Cloud Pak for Data Group

CPD Performance Troubleshooting Best Practice Part 2

By Hong Wei Jia posted Sun September 12, 2021 08:36 AM

  
Cloud Pak for Data 3.5 Performance Troubleshooting Best Practice -Part 2

    In the article CPD Performance Troubleshooting Best Practice Part 1 , we introduced the following performance troubleshooting approaches.  

  • Confirm whether it’s a true performance problem
  • Cloud Pak for Data Application level analysis
  • Infrastructure level analysis

As the subsequent of it, we'll introduce the Advanced cluster-level analysis in details in this article.

Advanced cluster-level analysis

Cluster-level metrics under monitor from the OpenShift Container Platform (OCP) console

  • Additional level of details from the Grafana dashboards via OCP console
  • Targeted monitoring using customized queries from Prometheus UI.

In the use case about 30 concurrent users running 30 Notebooks in a workshop. For Notebook to run, there will be dynamic pods allocated along the run. So, the monitoring of the resource reservation and resource usage per node level is needed. And the key part for dynamic pod allocation are resource reservation. This requires advanced cluster-level analysis as follows.

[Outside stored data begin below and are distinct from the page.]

@[simp ↓] theorem safHold_kept (s : State) : (safHold s).kept = s.kept := by simp [safHold]
@[simp ↓] theorem scLost_kept (n : Nat) (s : State) : (scLost n s).kept = s.kept := by simp [scLost]
@[simp ↓] theorem weirLost_kept (cause : Nat) (s : State) : (weirLost cause s).kept = s.kept := by simp [weirLost]
@[simp ↓] theorem mirrorStale_kept (s : State) : (mirrorStale s).kept = s.kept := by simp [mirrorStale]
@[simp ↓] theorem pairSupplyFault_kept (volts : F32) (us : Nat) (s : State) : (pairSupplyFault volts us s).kept = s.kept := by simp [pairSupplyFault]
@[simp ↓] theorem safResult_kept (w : WCtx) (action r : Nat) (s : State) : (safResult w action r s).kept = s.kept := by simp [safResult]
@[simp ↓] theorem proofBegin_kept (s : State) : (proofBegin s).kept = s.kept := by simp [proofBegin]
@[simp ↓] theorem proofEnd_kept (s : State) : (proofEnd s).kept = s.kept := by simp [proofEnd]
@[simp ↓] theorem pairTest_kept (hs : Bool) (k : Nat) (s : State) : (pairTest hs k s).kept = s.kept := by simp [pairTest]

@[simp ↓] theorem pairTestEnd_kept (k : Nat) (readback cfHigh cfLow : Bool) (s : State) : (pairTestEnd k readback cfHigh cfLow s).kept = s.kept := by
  unfold pairTestEnd
  split <;> simp

@[simp ↓] theorem resetPairFaults_kept (k : Nat) (s : State) : (resetPairFaults k s).kept = s.kept := by simp [resetPairFaults]
@[simp ↓] theorem resetEstopFaults_kept (i : Nat) (s : State) : (resetEstopFaults i s).kept = s.kept := by simp [resetEstopFaults]
@[simp ↓] theorem faultReset_kept (pair input : Nat) (all : Bool) (s : State) : (faultReset pair input all s).kept = s.kept := by simp [faultReset]

@[simp ↓] theorem safCmd_keeps (w : WCtx) (v : Word) (s : State) : (safCmd w v s).Keeps s.kept := by
  unfold safCmd
  dsimp only
  repeat' split
  all_goals simp

@[simp ↓] theorem alarmTestEnd_kept (s : State) : (alarmTestEnd s).kept = s.kept := by
  unfold alarmTestEnd
  split <;> simp

@[simp ↓] theorem proofOverdue_kept (s : State) : (proofOverdue s).kept = s.kept := by simp [proofOverdue]
@[simp ↓] theorem loadSafety_kept (s : State) : (loadSafety s).kept = s.kept := by simp [loadSafety]
@[simp ↓] theorem checkSafety_kept (latchBad : Bool) (s : State) : (checkSafety latchBad s).kept = s.kept := by simp [checkSafety]

@[simp ↓] theorem safClear_kept (off : Nat) (s : State) : (safClear off s).kept = s.kept := by
  unfold safClear
  split <;> simp

@[simp ↓] theorem safWrite_keeps (w : WCtx) (off : Nat) (v : Word) (s : State) : (safWrite w off v s).Keeps s.kept := by
  unfold safWrite
  split <;> simp

/-! ### Icxon -/

@[simp ↓] theorem modMember_kept (i : Nat) (f : Member → Member) (s : State) : (modMember i f s).kept = s.kept := by simp [modMember]
@[simp ↓] theorem setRole_kept (i : Nat) (r : IcxRole) (s : State) : (setRole i r s).kept = s.kept := by simp [setRole]

@[simp ↓] theorem setFollow_kept (i : Nat) (s : State) : (setFollow i s).kept = s.kept := by
  unfold setFollow
  split <;> simp

@[simp ↓] theorem setPhase_kept (i : Nat) (p : MemberPhase) (s : State) : (setPhase i p s).kept = s.kept := by simp [setPhase]
@[simp ↓] theorem loseMember_kept (i : Nat) (s : State) : (loseMember i s).kept = s.kept := by simp [loseMember]
@[simp ↓] theorem suspect_kept (i : Nat) (s : State) : (suspect i s).kept = s.kept := by simp [suspect]
@[simp ↓] theorem modIcxPort_kept (p : Nat) (f : IcxPort → IcxPort) (s : State) : (modIcxPort p f s).kept = s.kept := by simp [modIcxPort]
@[simp ↓] theorem portUp_kept (p us : Nat) (s : State) : (portUp p us s).kept = s.kept := by simp [portUp]
@[simp ↓] theorem portDown_kept (p cause n : Nat) (s : State) : (portDown p cause n s).kept = s.kept := by simp [portDown]
@[simp ↓] theorem delayProbe_kept (p : Nat) (s : State) : (delayProbe p s).kept = s.kept := by simp [delayProbe]
@[simp ↓] theorem delayMeasured_kept (p roundTripNs : Nat) (s : State) : (delayMeasured p roundTripNs s).kept = s.kept := by simp [delayMeasured]
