-- ==== Sys2Proof/Certificates/Slice0/Obligations.lean ====
section
/-! DEFINITION. The statements for the provers, from the numbered rules of spec/. Each docstring names the rule or the
section it formalises, and says where a clause is the model's own choice. -/

open Sys2Proof Sys2Proof.Machine

/-! ### Encoding -/

/-- Decoding the line of a well-formed command gives the command back with every field, and the line is one the
line assembler can hold: within `LINE_CAP` and printable. Only events have no line (R80, R82, R85, R94). -/
def Obligations.DecodeOfEncodeIsTheInstruction : Prop :=
  ∀ (c : Config) (i : Instr), i.wf c = true →
    match encode i with
    | some L => decode L = .ok i ∧ L.length ≤ c.lineCap ∧ ∀ b ∈ L, isPrintable b = true
    | none => i.isCommand = false

/-- R81: a line decodes to a command exactly when it matches the grammar; the empty line decodes to nothing, and
every other line is one of the error forms of R87 to R90. -/
def Obligations.LinesDecodeExactlyByTheGrammar : Prop :=
  (∀ (L : List Byte) (i : Instr),
    decode L = .ok i ↔
      ((∃ p t, i = Instr.ofGet p t ∧ L = cmdGet ++ Ascii.sp :: (p.name ++ tailBytes t)) ∨
        (∃ p v V, i = Instr.ofSet p v ∧ IsNumeral V v ∧ L = cmdSet ++ Ascii.sp :: (p.name ++ Ascii.sp :: V)))) ∧
  decode [] = .error .emptyLine ∧
  ∀ L : List Byte, L ≠ [] →
    (∃ i, decode L = .ok i) ∨ decode L = .error (.command (.unknownToken .cmd)) ∨
      decode L = .error (.command (.unknownToken .prop)) ∨ decode L = .error (.command .missingParameter) ∨
      decode L = .error (.command .invalidInteger)

/-- A few lines written out from the byte tables of R82 to R85 decode to the commands they stand for. -/
def Obligations.SpecLinesDecode : Prop :=
  -- get m1speed
  decode [0x67, 0x65, 0x74, 0x20, 0x6D, 0x31, 0x73, 0x70, 0x65, 0x65, 0x64] = .ok (.getM1speed none) ∧
  -- get led3, with a tail "x"
  decode [0x67, 0x65, 0x74, 0x20, 0x6C, 0x65, 0x64, 0x33, 0x20, 0x78] = .ok (.getLed3 (some [0x78])) ∧
  -- set m1speed -128
  decode [0x73, 0x65, 0x74, 0x20, 0x6D, 0x31, 0x73, 0x70, 0x65, 0x65, 0x64, 0x20, 0x2D, 0x31, 0x32, 0x38]
    = .ok (.setM1speed 0x80) ∧
  -- set m2current 007
  decode [0x73, 0x65, 0x74, 0x20, 0x6D, 0x32, 0x63, 0x75, 0x72, 0x72, 0x65, 0x6E, 0x74, 0x20, 0x30, 0x30, 0x37]
    = .ok (.setM2current 7) ∧
  -- set m1speed 128
  decode [0x73, 0x65, 0x74, 0x20, 0x6D, 0x31, 0x73, 0x70, 0x65, 0x65, 0x64, 0x20, 0x31, 0x32, 0x38]
    = .error (.command .invalidInteger)
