-- ==== Sys2Proof/Laws/Exec.lean ====
section
/-! SUPPORT. What each shared operation, each meaning and a step can do, said once: later proofs cite these instead of
unfolding the meanings. -/

namespace Sys2Proof.Machine

/-! ### The sets' shared operations -/

theorem setSpeed_of_braking {s : State} {r : PerMotor BrakingRegs} (h : s.drive = .braking r) (m : Motor) (v : I8) :
    setSpeed m v s = { s with drive := .braking (r.set m (brakingSpeed (s.cfg.sign.get m) v)) } := by
  simp only [setSpeed, h]

theorem setSpeed_of_coasting {s : State} {r : PerMotor CoastingRegs} (h : s.drive = .coasting r) (m : Motor) (v : I8) :
    setSpeed m v s = { s with
      drive := .coasting (r.set m (coastingSpeed s.cfg.coastInvert (s.cfg.sign.get m) v (r.get m))) } := by
  simp only [setSpeed, h]

theorem setDisable_of_braking {s : State} {r : PerMotor BrakingRegs} (h : s.drive = .braking r) (m : Motor) (b : Bool) :
    setDisable m b s = s := by
  simp only [setDisable, h]

theorem setDisable_of_coasting {s : State} {r : PerMotor CoastingRegs} (h : s.drive = .coasting r) (m : Motor)
    (b : Bool) : setDisable m b s = { s with drive := .coasting (r.set m { r.get m with hiz := b }) } := by
  simp only [setDisable, h]

theorem disableOrReport_of_braking {s : State} {r : PerMotor BrakingRegs} (h : s.drive = .braking r) (m : Motor)
    (v : I8) : disableOrReport m v s = raiseError .notImplemented s := by
  simp only [disableOrReport, State.strategy, h]

theorem disableOrReport_of_coasting {s : State} {r : PerMotor CoastingRegs} (h : s.drive = .coasting r) (m : Motor)
    (v : I8) : disableOrReport m v s = setDisable m (truth v) s := by
  simp only [disableOrReport, State.strategy, h]

@[simp] theorem setSpeed_strategy (m : Motor) (v : I8) (s : State) : (setSpeed m v s).strategy = s.strategy := by
  cases h : s.drive <;> simp only [setSpeed, State.strategy, h]

@[simp] theorem setDisable_strategy (m : Motor) (b : Bool) (s : State) :
    (setDisable m b s).strategy = s.strategy := by
  cases h : s.drive <;> simp only [setDisable, State.strategy, h]

/-! ### Commands -/

/-- The state a command makes (R212 to R231). No command stops. -/
def commandEffect (c : ParsedCommand) (s : State) : State :=
  match c with
  | .get .m1Speed => answerSpeed .m1 s
  | .get .m2Speed => answerSpeed .m2 s
  | .get .m1Disable => answerDisable .m1 s
  | .get .m2Disable => answerDisable .m2 s
  | .get .m1Current => answerCurrent .m1 s
  | .get .m2Current => answerCurrent .m2 s
  | .set .m1Speed v => setSpeed .m1 v s
  | .set .m2Speed v => setSpeed .m2 v s
  | .set .m1Disable v => disableOrReport .m1 v s
  | .set .m2Disable v => disableOrReport .m2 v s
  | .set .m1Current _ => raiseError .unsupportedAction s
  | .set .m2Current _ => raiseError .unsupportedAction s
  | .get .led1 | .get .led2 | .get .led3 | .get .led4 => raiseError .notImplemented s
  | .set .led1 _ | .set .led2 _ | .set .led3 _ | .set .led4 _ => raiseError .notImplemented s
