/-! ### The obligation -/

/-- A command that answers nothing writes one motor's registers, and the same write again changes nothing. -/
theorem commandEffect_silent_idempotent {c : ParsedCommand} {s : State} (h : (commandEffect c s).txq = s.txq) :
    commandEffect c (commandEffect c s) = commandEffect c s := by
  rcases commandEffect_cases c s with ⟨r, hr, e⟩ | ⟨v, ⟨rfl, -⟩ | ⟨rfl, -⟩⟩ | ⟨v, r, hs, ⟨rfl, e⟩ | ⟨rfl, e⟩⟩
  · rw [e, emit_txq] at h
    exact absurd (List.append_right_eq_self.mp h) hr
  · exact setSpeed_setSpeed .m1 v s
  · exact setSpeed_setSpeed .m2 v s
  · rw [e]
    exact disableOrReport_setDisable hs .m1 v
  · rw [e]
    exact disableOrReport_setDisable hs .m2 v

/-- Settles O44: each of the four forms is a command, and every silent command is idempotent. -/
theorem silentSetIsIdempotent : Obligations.SilentSetIsIdempotent := by
  intro s t v i hi hexec hsilent
  have hcommand : i.isCommand = true := by
    simp only [List.mem_cons, List.not_mem_nil, or_false] at hi
    rcases hi with rfl | rfl | rfl | rfl <;> rfl
  obtain ⟨c, hc⟩ := commandOf_of_isCommand hcommand
  rw [exec_of_command hc] at hexec ⊢
  cases hexec
  rw [commandEffect_silent_idempotent hsilent]

end Machine

end Sys2Proof
end

section
/-! PROOFS of the family 30_encoding: which lines decode and to what (R81, R86 to R91), and what a response is made of
(R96 to R99). What a line parses to is said once, for every byte list (`parseLine_cases`); the decoder follows the
parser, so the lines that decode and the lines that are answered by an error are read off it. -/

namespace Sys2Proof

/-! ### The two command lines (R82) -/

/-- A `get` line, format G. -/
def getLine (p : PropertyId) (t : Option (List Byte)) : List Byte := cmdGet ++ Ascii.sp :: (p.name ++ tailBytes t)

/-- A `set` line with the VALUE field `V`, format S. -/
def setLine (p : PropertyId) (V : List Byte) : List Byte := cmdSet ++ Ascii.sp :: (p.name ++ Ascii.sp :: V)

theorem parseLine_getLine (p : PropertyId) (t : Option (List Byte)) : parseLine (getLine p t) = .ok (.get p) :=
  (parseLine_get (some (p.name ++ tailBytes t))).trans (parseStep2_name false p t)

/-- What a `set` line parses to is its VALUE field's matter alone. -/
theorem parseLine_setLine (p : PropertyId) (V : List Byte) : parseLine (setLine p V) = parseStep3 p (some V) :=
  (parseLine_set (some (p.name ++ tailBytes (some V)))).trans (parseStep2_name true p (some V))

theorem parseStep3_some {p : PropertyId} {V : List Byte} {v : I8} (h : IsNumeral V v) :
    parseStep3 p (some V) = .ok (.set p v) := by
  simp only [parseStep3, parseValue_eq_some.mpr h]

theorem parseStep3_invalid {p : PropertyId} {V : List Byte} (h : ¬ ∃ v, IsNumeral V v) :
    parseStep3 p (some V) = .error .invalidInteger := by
  have hnone : parseValue V = none :=
    Option.eq_none_iff_forall_ne_some.mpr fun v hv => h ⟨v, parseValue_eq_some.mp hv⟩
  simp only [parseStep3, hnone]

theorem lineTail_getLine (p : PropertyId) (t : Option (List Byte)) : lineTail (getLine p t) = t := by
  have hcmd : splitSp (getLine p t) = (cmdGet, some (p.name ++ tailBytes t)) :=
    splitSp_token cmdGet_no_sp (some (p.name ++ tailBytes t))
  simp only [lineTail, hcmd, splitSp_token (name_no_sp p)]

  1. Whether cluster has sufficient idle resource for 30 notebook dynamic pods to start
    • Monitor node level Request vs Capacity %
  2. Whether cluster has sufficient resource to allow 30 concurrent user to run
    • Monitor node level Usage vs Capacity %
  3. Whether there are sufficient CPU & memory from static pods which are shared by the 30 concurrent users.
    • Monitor pod level CPU usage vs limit and Memory usage vs limit
  4.  Whether namespace quotas are configured properly.
    • Monitor namespace level CPU request vs limit and Memory request vs limit
    • Monitor namespace level CPU usage vs limit and Memory usage vs limit

There are Prometheus queries which could quickly get information for the above cluster-level analysis.

Monitor node level Request vs Capacity %

Per Node level : CPU request vs capacity %

100*(

sum by (node) (

(sum by (node, pod,namespace) (kube_pod_container_resource_requests_cpu_cores))

* on (pod,namespace) group_left()

(sum by (node, pod,namespace) (kube_pod_status_phase{phase=~"(Running).*"} == 1))

)

/

sum by (node) (kube_node_status_allocatable_cpu_cores)

)

Per Node level: Memory request vs. capacity %

100*(sum by (node) (

(sum by (pod, node,namespace) (kube_pod_container_resource_requests_memory_bytes))

* on (pod,namespace) group_left()

(sum by (pod, node,namespace) (kube_pod_status_phase{phase=~"(Running).*"} == 1))

)

/

(sum by (node) (kube_node_status_allocatable_memory_bytes)))

 

Monitor node level Usage vs Capacity %

Per Node level: CPU usage vs capacity %

100*(sum (node_namespace_pod_container:container_cpu_usage_seconds_total:sum_rate) by (node)/(sum(kube_node_status_allocatable_cpu_cores) by (node)))

 

Per Node level: Memory usage vs capacity %

100*(sum(container_memory_usage_bytes{container!=""}) by (node)/sum (kube_node_status_allocatable_memory_bytes) by (node))

  

Note:

If the workloads are unevenly distributed within the cluster, and some balancing work should be done to allow effective use of the full cluster capacity.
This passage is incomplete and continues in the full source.